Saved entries
= Beginning of Section =
theorem State.journalError_out {s : State} (jseq : Nat) (h₀ : Out L₀ s₀ s)
    (hL : Key.sub [.w 11 8, .w 11 12, .a 11 32 4, .a 11 48 4, .w 20 8, .w 20 12, .a 20 32 4, .a 65 15335424 268435456,
    .a 65 15400960 268435456, .p .edges, .p .inbox, .p .bands, .p .mops, .p .opid, .p .journal, .p .jseq, .p .blks,
    .p .fops, .p .fwait, .p .weakSlots] L₀ = true) :
    Out L₀ s₀ (State.journalError s jseq) := by
  unfold State.journalError
  repeat'
    first
      | with_reducible assumption | with_reducible apply Out.post | with_reducible apply Out.evt
      | with_reducible apply State.setBack_out | exact Key.hasA rfl | exact Key.hasW | exact Out.sub hL rfl | intro _
      | with_reducible apply Out.ite | split | dsimp only [id_eq]
      | (rename_i e; with_reducible refine Out.of_eq e ?_) | with_reducible apply Out.setJournal

theorem execMmgEnable_out {s t : State} (h : execMmgEnable s = .next t) :
    Out mmgEnableOut s t := by
  have h := Host.Outcome.next.inj h; subst h; exact mmgEnableCmd_out  (Out.refl s) rfl

theorem execFmtCommit_out {s t : State} (h : execFmtCommit s = .next t) :
    Out fmtCommitOut s t := by
  have h := Host.Outcome.next.inj h; subst h; exact fmtCommitCmd_out  (Out.refl s) rfl

theorem execDurableTimer_out {s t : State} (h : execDurableTimer s = .next t) :
    Out durableTimerOut s t := by
  have h := Host.Outcome.next.inj h; subst h; exact durableTimer_out  (Out.refl s) rfl

theorem execAlterationDemand_out (h : GHead) (z : RZone) (dc : Fin 6) (hours : BitVec 32) {s t : State} (h : execAlterationDemand h z dc hours s = .next t) :
    Out alterationDemandOut s t := by
  have h := Host.Outcome.next.inj h; subst h; exact alterationDemand_out _ _ _ _ (Out.refl s) rfl

theorem execRelayStep_out (a : Act) (bad : List Nat) (ok : Bool) {s t : State} (h : execRelayStep a bad ok s = .next t) :
    Out relayStepOut s t := by
  have h := Host.Outcome.next.inj h; subst h; exact relayStep_out _ _ _ (Out.refl s) rfl

theorem execReclaimStep_out (a : Act) (ok : Bool) (share : Bool) {s t : State} (h : execReclaimStep a ok share s = .next t) :
    Out reclaimStepOut s t := by
  have h := Host.Outcome.next.inj h; subst h; exact reclaimStep_out _ _ _ (Out.refl s) rfl

theorem execOverwriteStep_out (a : Act) (ok : Bool) (share : Bool) {s t : State} (h : execOverwriteStep a ok share s = .next t) :
    Out overwriteStepOut s t := by
  have h := Host.Outcome.next.inj h; subst h; exact overwriteStep_out _ _ _ (Out.refl s) rfl

end Sys2Proof.Machine
end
= End of Section =
- PROBLEM REQUIREMENTS: When a line above contains the string "Bool", copy that line.

- RESPONSE AREA:
theorem execRelayStep_out (a : Act) (bad : List Nat) (ok : Bool) {s t : State} (h : execRelayStep a bad ok s = .next t) :
theorem execReclaimStep_out (a : Act) (ok : Bool) (share : Bool) {s t : State} (h : execReclaimStep a ok share s = .next t) :
theorem execOverwriteStep_out (a : Act) (ok : Bool) (share : Bool) {s t : State} (h : execOverwriteStep a ok share s = .next t) :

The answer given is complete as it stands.